About this exercise >> Across the data below, count every line where the string "slots" appears. Answer with the number alone.

Material for this exercise below:

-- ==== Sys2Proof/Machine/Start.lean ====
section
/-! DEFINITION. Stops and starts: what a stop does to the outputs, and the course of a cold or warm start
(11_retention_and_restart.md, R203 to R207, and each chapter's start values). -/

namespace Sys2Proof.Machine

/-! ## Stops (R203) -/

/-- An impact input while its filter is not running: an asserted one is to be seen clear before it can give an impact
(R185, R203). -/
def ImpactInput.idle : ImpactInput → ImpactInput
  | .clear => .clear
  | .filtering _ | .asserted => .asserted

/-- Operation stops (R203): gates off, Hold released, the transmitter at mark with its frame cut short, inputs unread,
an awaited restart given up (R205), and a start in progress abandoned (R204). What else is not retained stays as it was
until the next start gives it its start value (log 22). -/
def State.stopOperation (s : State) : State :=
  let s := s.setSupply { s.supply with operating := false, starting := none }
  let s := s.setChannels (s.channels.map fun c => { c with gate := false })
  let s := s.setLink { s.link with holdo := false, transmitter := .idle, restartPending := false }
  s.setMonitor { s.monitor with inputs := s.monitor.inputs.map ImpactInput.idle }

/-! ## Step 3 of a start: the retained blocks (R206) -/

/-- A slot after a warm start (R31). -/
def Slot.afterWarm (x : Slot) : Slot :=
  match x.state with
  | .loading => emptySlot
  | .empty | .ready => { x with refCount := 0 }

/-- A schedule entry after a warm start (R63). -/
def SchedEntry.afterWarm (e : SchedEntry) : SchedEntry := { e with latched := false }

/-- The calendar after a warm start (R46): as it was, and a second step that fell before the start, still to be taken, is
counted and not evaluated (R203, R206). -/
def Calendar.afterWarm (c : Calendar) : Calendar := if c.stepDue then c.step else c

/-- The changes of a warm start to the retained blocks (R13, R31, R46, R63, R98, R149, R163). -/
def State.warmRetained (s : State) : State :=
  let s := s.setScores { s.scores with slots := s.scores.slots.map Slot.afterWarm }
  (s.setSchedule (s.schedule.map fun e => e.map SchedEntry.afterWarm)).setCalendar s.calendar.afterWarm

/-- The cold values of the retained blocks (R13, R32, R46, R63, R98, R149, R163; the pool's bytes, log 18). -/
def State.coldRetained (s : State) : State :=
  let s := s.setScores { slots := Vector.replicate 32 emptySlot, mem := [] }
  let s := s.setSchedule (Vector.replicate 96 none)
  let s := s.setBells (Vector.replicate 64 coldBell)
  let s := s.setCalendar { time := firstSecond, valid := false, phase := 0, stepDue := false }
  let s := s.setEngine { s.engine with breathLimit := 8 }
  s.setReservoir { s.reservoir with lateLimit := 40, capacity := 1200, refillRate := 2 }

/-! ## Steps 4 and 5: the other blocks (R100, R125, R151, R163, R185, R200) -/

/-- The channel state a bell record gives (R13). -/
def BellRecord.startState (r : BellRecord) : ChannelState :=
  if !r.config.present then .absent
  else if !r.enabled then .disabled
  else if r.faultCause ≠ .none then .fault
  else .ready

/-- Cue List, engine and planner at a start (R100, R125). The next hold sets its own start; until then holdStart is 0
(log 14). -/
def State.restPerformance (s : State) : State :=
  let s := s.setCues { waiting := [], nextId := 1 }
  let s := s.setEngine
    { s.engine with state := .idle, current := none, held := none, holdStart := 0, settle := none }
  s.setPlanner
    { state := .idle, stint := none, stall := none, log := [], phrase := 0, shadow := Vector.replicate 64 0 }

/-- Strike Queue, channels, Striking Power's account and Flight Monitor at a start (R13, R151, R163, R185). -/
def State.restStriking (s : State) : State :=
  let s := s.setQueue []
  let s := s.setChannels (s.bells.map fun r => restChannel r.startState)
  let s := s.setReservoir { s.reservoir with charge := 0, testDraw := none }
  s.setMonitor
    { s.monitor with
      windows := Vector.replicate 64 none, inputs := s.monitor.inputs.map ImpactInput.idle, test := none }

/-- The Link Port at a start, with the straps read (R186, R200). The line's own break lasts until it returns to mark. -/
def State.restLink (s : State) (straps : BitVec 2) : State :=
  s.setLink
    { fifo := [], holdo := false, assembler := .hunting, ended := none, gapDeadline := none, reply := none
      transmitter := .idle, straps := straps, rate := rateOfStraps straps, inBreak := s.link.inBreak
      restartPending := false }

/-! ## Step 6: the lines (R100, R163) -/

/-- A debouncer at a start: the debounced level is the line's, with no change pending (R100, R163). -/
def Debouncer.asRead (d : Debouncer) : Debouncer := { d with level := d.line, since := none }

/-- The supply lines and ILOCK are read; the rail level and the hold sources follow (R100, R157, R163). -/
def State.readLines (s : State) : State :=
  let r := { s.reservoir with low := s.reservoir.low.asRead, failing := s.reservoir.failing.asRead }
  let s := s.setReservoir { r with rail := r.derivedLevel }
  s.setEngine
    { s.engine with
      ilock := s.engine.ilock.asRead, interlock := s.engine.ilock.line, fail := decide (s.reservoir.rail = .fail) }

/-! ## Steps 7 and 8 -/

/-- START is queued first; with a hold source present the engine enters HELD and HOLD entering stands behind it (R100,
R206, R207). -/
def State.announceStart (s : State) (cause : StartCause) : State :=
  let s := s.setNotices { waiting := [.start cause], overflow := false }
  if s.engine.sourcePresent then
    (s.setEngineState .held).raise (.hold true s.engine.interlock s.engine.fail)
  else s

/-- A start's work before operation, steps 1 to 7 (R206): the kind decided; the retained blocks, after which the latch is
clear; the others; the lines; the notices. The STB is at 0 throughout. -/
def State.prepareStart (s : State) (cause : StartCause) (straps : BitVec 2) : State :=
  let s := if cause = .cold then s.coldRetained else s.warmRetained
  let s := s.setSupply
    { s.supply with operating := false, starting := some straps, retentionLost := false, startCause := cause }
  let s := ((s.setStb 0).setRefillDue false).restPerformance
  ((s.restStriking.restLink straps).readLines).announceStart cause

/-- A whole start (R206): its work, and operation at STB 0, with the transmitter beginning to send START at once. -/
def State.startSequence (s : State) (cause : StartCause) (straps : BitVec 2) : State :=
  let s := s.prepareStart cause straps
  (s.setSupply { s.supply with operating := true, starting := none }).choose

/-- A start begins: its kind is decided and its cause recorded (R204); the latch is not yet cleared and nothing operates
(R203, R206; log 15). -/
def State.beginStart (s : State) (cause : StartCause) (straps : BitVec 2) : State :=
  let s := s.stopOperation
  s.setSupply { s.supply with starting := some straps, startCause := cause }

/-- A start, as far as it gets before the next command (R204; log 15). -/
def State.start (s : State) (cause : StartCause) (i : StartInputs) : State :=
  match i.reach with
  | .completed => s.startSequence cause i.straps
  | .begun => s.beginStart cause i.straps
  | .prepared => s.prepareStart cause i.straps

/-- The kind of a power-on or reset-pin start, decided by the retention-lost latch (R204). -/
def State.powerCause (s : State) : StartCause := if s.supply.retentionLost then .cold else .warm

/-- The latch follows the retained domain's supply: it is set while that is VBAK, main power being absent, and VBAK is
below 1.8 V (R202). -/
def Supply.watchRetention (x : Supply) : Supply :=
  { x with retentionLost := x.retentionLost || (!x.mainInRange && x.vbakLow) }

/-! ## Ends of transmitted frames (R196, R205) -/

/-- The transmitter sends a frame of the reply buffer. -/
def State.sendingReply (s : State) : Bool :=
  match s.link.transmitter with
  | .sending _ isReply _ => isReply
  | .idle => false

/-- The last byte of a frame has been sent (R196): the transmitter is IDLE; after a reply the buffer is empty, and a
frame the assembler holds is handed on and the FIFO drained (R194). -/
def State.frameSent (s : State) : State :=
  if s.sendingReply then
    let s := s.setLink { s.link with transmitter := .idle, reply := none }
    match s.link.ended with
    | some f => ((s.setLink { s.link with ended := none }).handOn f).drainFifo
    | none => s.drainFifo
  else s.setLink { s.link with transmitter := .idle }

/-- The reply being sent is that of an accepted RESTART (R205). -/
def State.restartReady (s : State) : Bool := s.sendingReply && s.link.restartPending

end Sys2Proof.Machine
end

End of Material for this exercise.

Answer area >> 2